TASK ITEM: Nothing but the lines from the one with "x.hearth.start.msel = none →" down to the one with "exec (.mainResetRelease dt msel member pins" should be returned, exactly and with both ends included, from the material below.

[Start of Attachment]

-- ==== Sys2Proof/Certificates/Slice0/Obligations.lean ====
section
/-! DEFINITION. The statements for the provers. In each, `x = s.at dt` is the state `s` after the `dt` datapath clock ticks
that the command's row carries (log entry 1), and `s.leaves y` is what is answered when the command leaves `y`: what
follows from `y` at the same instant (a reply that leaves, an order that comes into force) is already in it. The rules
named in a docstring are those the statement was drawn from; what OBLIGATIONS.json cites for it is what it rests on. -/

section Statements

open Sys2Proof Sys2Proof.Machine

/-- RESET_N low for 10 µs, a rail out of its window for 2 µs, and a watchdog reset the main domain and it alone: everything
outside the Hearth returns to its reset value, the Hearth keeps what it holds and notes the cause; a watchdog and a
rail out of its window while PSU_OK is high are recorded first (R46, R66, R119, R152).
Where the spec leaves it open it states the model's choice: log entries 10, 23. -/
def Obligations.MainDomainResets : Prop :=
  (∀ (x : State) (c : Nat), x.mainReset (x.resetMain c) c)
  ∧ (∀ (dt low : Nat) (s x t : State), x = s.at dt → 10 ≤ low → x.hearth.pen = true → x.main.out = true →
    t = x.resetMain 0x04 →
    exec (.resetN dt low) s = .next { t with hearth := { t.hearth with rstHighAt := x.now + (low - 10) * usT } })
  ∧ (∀ (dt low : Nat) (s x : State), x = s.at dt → 10 ≤ low → x.hearth.pen = true → x.main.out = false →
    exec (.resetN dt low) s = .next { x with hearth := { x.hearth with rstHighAt := x.now + (low - 10) * usT } })
  ∧ (∀ (dt low : Nat) (s x : State), x = s.at dt → (low < 10 ∨ x.hearth.pen = false) →
    exec (.resetN dt low) s = s.leaves x)
  ∧ (∀ (dt core : Nat) (code : BitVec 32) (s x y : State), x = s.at dt →
    x.main.out = true → x.main.boot.slot.isSome = true → x.hearth.ps = .blaze → core < 4 →
    2 * secT ≤ x.main.boot.dog → y = x.ashHearth 0x01 0x06 ([byte core] ++ be 4 code.toNat) →
    exec (.watchdog dt core code) s = .next (y.resetMain 0x06))
  ∧ (∀ (dt : Nat) (rails : List Nat × Nat) (s x : State), x = s.at dt → x.railsFail rails → x.hearth.psuOk = false →
    exec (.railOutOfWindow dt rails) s = .next (x.railsGone.resetMain 0x05))
  ∧ (∀ (dt : Nat) (rails : List Nat × Nat) (s x y : State), x = s.at dt → x.railsFail rails → x.hearth.psuOk = true →
    (x.hearth.railResets.filter (fun t => decide (x.now < t + 60 * secT))).length < 2 →
    y = (x.railsGone.ashHearth 0x01 0x03 [byte (railMap rails.1), 0#8]).resetMain 0x05 →
    exec (.railOutOfWindow dt rails) s = .next { y with hearth := { y.hearth with
      railResets := x.now :: x.hearth.railResets.filter (fun t => decide (x.now < t + 60 * secT))
      restartAt := some (x.now + 10 * msT) } })
  ∧ (∀ (dt : Nat) (rails : List Nat × Nat) (s x : State), x = s.at dt →
    (x.hearth.pen = false ∨ x.hearth.railsUp = false ∨ railMap rails.1 = 0 ∨ rails.2 < 2000) →
    exec (.railOutOfWindow dt rails) s = s.leaves x)

/-- The third rail reset in 60 s locks the chip out: PEN_MAIN falls, the record says so, and the held entry of the rails
is made; before that the start is requested again 10 ms later; rails not up 50 ms after PEN_MAIN rose drive it low,
and 1 s later it rises again, but in a lockout (R66, R67, R193).
Where the spec leaves it open it states the model's choice: log entries 23, 129. -/
def Obligations.RailRetries : Prop :=
  (∀ (dt : Nat) (rails : List Nat × Nat) (s x : State), x = s.at dt → x.railsFail rails → x.hearth.psuOk = true →
    2 ≤ (x.hearth.railResets.filter (fun t => decide (x.now < t + 60 * secT))).length →
    ∃ t, exec (.railOutOfWindow dt rails) s = .next t ∧ t.main = .cold ∧ t.hearth.pen = false ∧ t.hearth.lockout = true
      ∧ t.hearth.restartAt = none ∧ t.hearth.retryAt = none ∧ t.hearth.cause = 0x05 ∧ t.minSec = x.minSec
      ∧ t.hearth.seq = (x.hearth.seq + 2) % 2 ^ 32
      ∧ (∀ e, x.hearth.held[12]? = some e → ∃ f, t.hearth.held[12]? = some f ∧ f.count = sat 0xFFFF (e.count + 1)
          ∧ f.reserve = x.hearth.resCode ∧ bitOf f.flags 0 = true)
      ∧ (∀ i, i ≠ 12 → t.hearth.held[i]? = x.hearth.held[i]?))
  ∧ (∀ (dt a : Nat) (s x : State), x = s.at dt → x.hearth.restartAt = some a → a ≤ x.now → x.main.boot.stopped = false →
    exec (.railRestart dt) s = s.leaves { x with hearth := { x.hearth with restartAt := none } })
  ∧ (∀ (dt a : Nat) (s x : State), x = s.at dt → x.hearth.restartAt = some a → a ≤ x.now → x.main.boot.stopped = true →
    exec (.railRestart dt) s = .next { x with
      main := .cold, regs := RegFile.hearthOnly x.regs, hearth := { x.hearth with restartAt := none } })
  ∧ (∀ (dt : Nat) (rails : List Nat) (s x y : State), x = s.at dt → x.hearth.pen = true → x.main.out = false →
    x.hearth.railsUp = false → railMap rails ≠ 0 → x.hearth.penRise + 50 * msT ≤ x.now →
    y = x.ashHearth 0x01 0x03 [byte (railMap rails), 1#8] →
    exec (.railsNotUp dt rails) s = .next { y with
      pulses := List.replicate 16 none
      hearth := { y.hearth with
        pen := false, railsUp := false, minBlaze := none, minMore := [], retryAt := some (x.now + secT) } })
  ∧ (∀ (dt a : Nat) (s x : State), x = s.at dt → x.hearth.retryAt = some a → a ≤ x.now → x.hearth.lockout = false →
    x.hearth.running = true →
    exec (.railRetry dt) s = s.leaves { x with hearth := { x.hearth with
      pen := true, penRise := x.now, railsUp := false, railsFrom := x.now, retryAt := none } })
  ∧ (∀ (dt : Nat) (s x : State), x = s.at dt → x.hearth.lockout = true → exec (.railRetry dt) s = s.leaves x)

/-- The start of the main domain: with every rail in its window, RESET_N high for 1 ms and the reference within 200 ppm,
steps 2 to 5 run in order and step 6 begins; a step 3 or 4 that fails ends in rescue, TEST_N low leaves the ROM stopped;
without the reference the start stops, is recorded and is tried again 1 s later; step 9 begins 5 s after step 5 ended where
START has not been queued by then (R45, R60, R68, R124, R126).
Where the spec leaves it open it states the model's choice: log entries 22, 130. -/
def Obligations.MainDomainStarts : Prop :=
  (∀ (x : State) (rails : List Nat), x.mayRelease rails = true ↔
    x.hearth.running = true ∧ x.hearth.pen = true ∧ x.main.out = false ∧ x.hearth.restartAt = none ∧ railMap rails = 0
      ∧ x.hearth.rstHighAt + msT ≤ x.now ∧ (x.hearth.railsUp = true ∨ x.hearth.railsFrom + msT ≤ x.now))
  ∧ (∀ (dt : Nat) (msel : BitVec 2) (member : BitVec 3) (treeEn rextOk : Bool) (p : Int) (faults : List BankFault)
      (rails : List Nat) (s x y z : State), x = s.at dt → x.mayRelease rails = true → -200 ≤ p → p ≤ 200 →
    y = (x.modHearth (fun h => { h with railsUp := true })).step2 msel.toNat member.toNat treeEn →
    z = ((y.memStart (!(x.hearth.cause == 0x02 || x.hearth.cause == 0x03)) faults).modBoot
          (fun b => { b with fullTest := !(x.hearth.cause == 0x02 || x.hearth.cause == 0x03) })).stepEnd 3 →
    (z.genFits = false →
      exec (.mainResetRelease dt msel member (treeEn, true) (some p) faults rextOk rails) s
        = s.leaves ((z.stepFail 3).enterRescue))
    ∧ (z.genFits = true → z.step4 = none →
      exec (.mainResetRelease dt msel member (treeEn, true) (some p) faults rextOk rails) s
        = s.leaves ((z.stepFail 4).enterRescue))
    ∧ (∀ w, z.genFits = true → z.step4 = some w → (w.step5.fuseStart).hearth.minBlaze = none →
      exec (.mainResetRelease dt msel member (treeEn, true) (some p) faults rextOk rails) s
        = s.leaves ((w.step5.fuseStart).lostClips.step6 rextOk)))
  ∧ (∀ (x : State) (msel member : Nat) (treeEn : Bool), x.hearth.start.msel = none →
    (x.step2 msel member treeEn).main.out = true
      ∧ (x.step2 msel member treeEn).main.boot.member = member
      ∧ (x.step2 msel member treeEn).main.boot.msel = msel
      ∧ (x.step2 msel member treeEn).main.boot.treeEn = treeEn
      ∧ (x.step2 msel member treeEn).main.boot.cause = x.hearth.cause
      ∧ (x.step2 msel member treeEn).main.cmd.bound = (if msel = 0 then .tree else if msel = 1 then .spi else .uart)
      ∧ (x.step2 msel member treeEn).main.cmd.started = false
      ∧ (x.step2 msel member treeEn).main.nt.sec = x.hearthSec
      ∧ (x.step2 msel member treeEn).main.nt.servo = .free
      ∧ (x.step2 msel member treeEn).hearth.ps = .blaze
      ∧ (x.step2 msel member treeEn).regs = x.regs)
  ∧ (∀ (dt : Nat) (msel : BitVec 2) (member : BitVec 3) (treeEn rextOk : Bool) (ref : Option Int)
      (faults : List BankFault) (rails : List Nat) (s x : State), x = s.at dt → x.mayRelease rails = true →
    (∀ p, ref = some p → p < -200 ∨ 200 < p) →
    ∃ t, exec (.mainResetRelease dt msel member (treeEn, true) ref faults rextOk rails) s = s.leaves t
      ∧ t.main.out = true ∧ t.main.boot.stopped = true ∧ t.main.boot.failStep = 2 ∧ t.main.boot.lastStep = 1
      ∧ t.main.boot.cause = x.hearth.cause ∧ t.main.cmd = {} ∧ t.regs = x.regs
      ∧ t.hearth.restartAt = some (x.now + secT) ∧ t.hearth.seq = (x.hearth.seq + 1) % 2 ^ 32)
  ∧ (∀ (dt : Nat) (msel : BitVec 2) (member : BitVec 3) (treeEn rextOk : Bool) (ref : Option Int)
      (faults : List BankFault) (rails : List Nat) (s x : State), x = s.at dt → x.mayRelease rails = true →
    exec (.mainResetRelease dt msel member (treeEn, false) ref faults rextOk rails) s
      = s.leaves ((x.modHearth (fun h => { h with railsUp := true })).romStop {}))
  ∧ (∀ (dt : Nat) (msel : BitVec 2) (member : BitVec 3) (pins : Bool × Bool) (rextOk : Bool) (ref : Option Int)
      (faults : List BankFault) (rails : List Nat) (s x : State), x = s.at dt → x.mayRelease rails = false →
    exec (.mainResetRelease dt msel member pins ref faults rextOk rails) s = s.leaves x)
  ∧ (∀ (dt a : Nat) (s x : State), x = s.at dt → x.blocksRun → x.main.boot.ends[4]? = some (some a) →
    a + 5 * secT ≤ x.now → x.hearth.minBlaze = none → x.main.boot.local9 = false →
    exec (.step9Timeout dt) s
      = s.leaves (((x.modBoot (fun b => { b with local9 := true, localAt := x.now })).camsStart).stepEnd 9))

/-- A command packet that a transport brings whole, over SPI, in an SDU of port 0x001, or over the service UART, and that
passes every check of R85 is accepted where its tag's entry is FREE, and the entry leaves FREE; where it is not, the reply
is TAG_BUSY with the rejected command's opcode and tag, PART 0 and MORE 0, and the rejection touches nothing else (R86). -/
def Obligations.PacketsAccepted : Prop :=
  (∀ (dt : Nat) (b : List Byte) (s x y : State), x = s.at dt → x.runs → x.main.cmd.bound = .spi → y = x.wake 0x06 →
    y.takesPacket b → exec (.spiWrite dt b) s = s.leaves (y.accepted b))
  ∧ (∀ (dt : Nat) (d : DownSdu) (s x y : State), x = s.at dt → x.runs → x.main.cmd.bound = .tree →
    x.takeSdu (fun d => d.port == 1) = some (d, y) → y.main.cmd.bound = .tree → y.main.out = true →
    d.distrust = false → y.takesPacket d.bytes → exec (.mgmtSdu dt) s = s.leaves (y.accepted d.bytes))
  ∧ (∀ (dt : Nat) (b : List Byte) (s x y : State), x = s.at dt → x.runs → x.main.cmd.bound = .uart →
    x.main.cmd.uart = [] → y = x.wake 0x06 → y.takesPacket b →
    exec (.uartPacket dt b) s = s.leaves ((y.modCmd (fun c => { c with uartAt := y.now })).accepted b))
  ∧ (∀ (dt : Nat) (b : List Byte) (s x y : State), x = s.at dt → x.runs → x.main.cmd.bound = .spi → y = x.wake 0x06 →
    y.passes b → (y.opOfTag (hdrOf b).tag).isSome = true → exec (.spiWrite dt b) s
      = s.leaves (y.answered (mkPacket 1 y.self 0 (hdrOf b).opcode (hdrOf b).tag 0x0001 0 [])))
  ∧ (∀ (dt : Nat) (d : DownSdu) (s x y : State), x = s.at dt → x.runs → x.main.cmd.bound = .tree →
    x.takeSdu (fun d => d.port == 1) = some (d, y) → y.main.cmd.bound = .tree → y.main.out = true →
    d.distrust = false → y.passes d.bytes → (y.opOfTag (hdrOf d.bytes).tag).isSome = true → exec (.mgmtSdu dt) s
      = s.leaves (y.answered (mkPacket 1 y.self 0 (hdrOf d.bytes).opcode (hdrOf d.bytes).tag 0x0001 0 [])))
  ∧ (∀ (dt : Nat) (b : List Byte) (s x y : State), x = s.at dt → x.runs → x.main.cmd.bound = .uart →
    x.main.cmd.uart = [] → y = x.wake 0x06 → y.passes b → (y.opOfTag (hdrOf b).tag).isSome = true →
    exec (.uartPacket dt b) s
      = s.leaves ((y.modCmd (fun c => { c with uartAt := y.now })).answered (mkPacket 1 y.self 0 (hdrOf b).opcode (hdrOf b).tag 0x0001 0 [])))
  ∧ (∀ (x : State) (b : List Byte), ((x.accepted b).opOfTag (hdrOf b).tag).isSome = true)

[End of Attachment]

EXERCISE RESPONSE:
  ∧ (∀ (x : State) (msel member : Nat) (treeEn : Bool), x.hearth.start.msel = none →
    (x.step2 msel member treeEn).main.out = true
      ∧ (x.step2 msel member treeEn).main.boot.member = member
      ∧ (x.step2 msel member treeEn).main.boot.msel = msel
      ∧ (x.step2 msel member treeEn).main.boot.treeEn = treeEn
      ∧ (x.step2 msel member treeEn).main.boot.cause = x.hearth.cause
      ∧ (x.step2 msel member treeEn).main.cmd.bound = (if msel = 0 then .tree else if msel = 1 then .spi else .uart)
      ∧ (x.step2 msel member treeEn).main.cmd.started = false
      ∧ (x.step2 msel member treeEn).main.nt.sec = x.hearthSec
      ∧ (x.step2 msel member treeEn).main.nt.servo = .free
      ∧ (x.step2 msel member treeEn).hearth.ps = .blaze
      ∧ (x.step2 msel member treeEn).regs = x.regs)
  ∧ (∀ (dt : Nat) (msel : BitVec 2) (member : BitVec 3) (treeEn rextOk : Bool) (ref : Option Int)
      (faults : List BankFault) (rails : List Nat) (s x : State), x = s.at dt → x.mayRelease rails = true →
    (∀ p, ref = some p → p < -200 ∨ 200 < p) →
    ∃ t, exec (.mainResetRelease dt msel member (treeEn, true) ref faults rextOk rails) s = s.leaves t
      ∧ t.main.out = true ∧ t.main.boot.stopped = true ∧ t.main.boot.failStep = 2 ∧ t.main.boot.lastStep = 1
      ∧ t.main.boot.cause = x.hearth.cause ∧ t.main.cmd = {} ∧ t.regs = x.regs
      ∧ t.hearth.restartAt = some (x.now + secT) ∧ t.hearth.seq = (x.hearth.seq + 1) % 2 ^ 32)
  ∧ (∀ (dt : Nat) (msel : BitVec 2) (member : BitVec 3) (treeEn rextOk : Bool) (ref : Option Int)
      (faults : List BankFault) (rails : List Nat) (s x : State), x = s.at dt → x.mayRelease rails = true →
    exec (.mainResetRelease dt msel member (treeEn, false) ref faults rextOk rails) s
      = s.leaves ((x.modHearth (fun h => { h with railsUp := true })).romStop {}))
  ∧ (∀ (dt : Nat) (msel : BitVec 2) (member : BitVec 3) (pins : Bool × Bool) (rextOk : Bool) (ref : Option Int)
      (faults : List BankFault) (rails : List Nat) (s x : State), x = s.at dt → x.mayRelease rails = false →
    exec (.mainResetRelease dt msel member pins ref faults rextOk rails) s = s.leaves x)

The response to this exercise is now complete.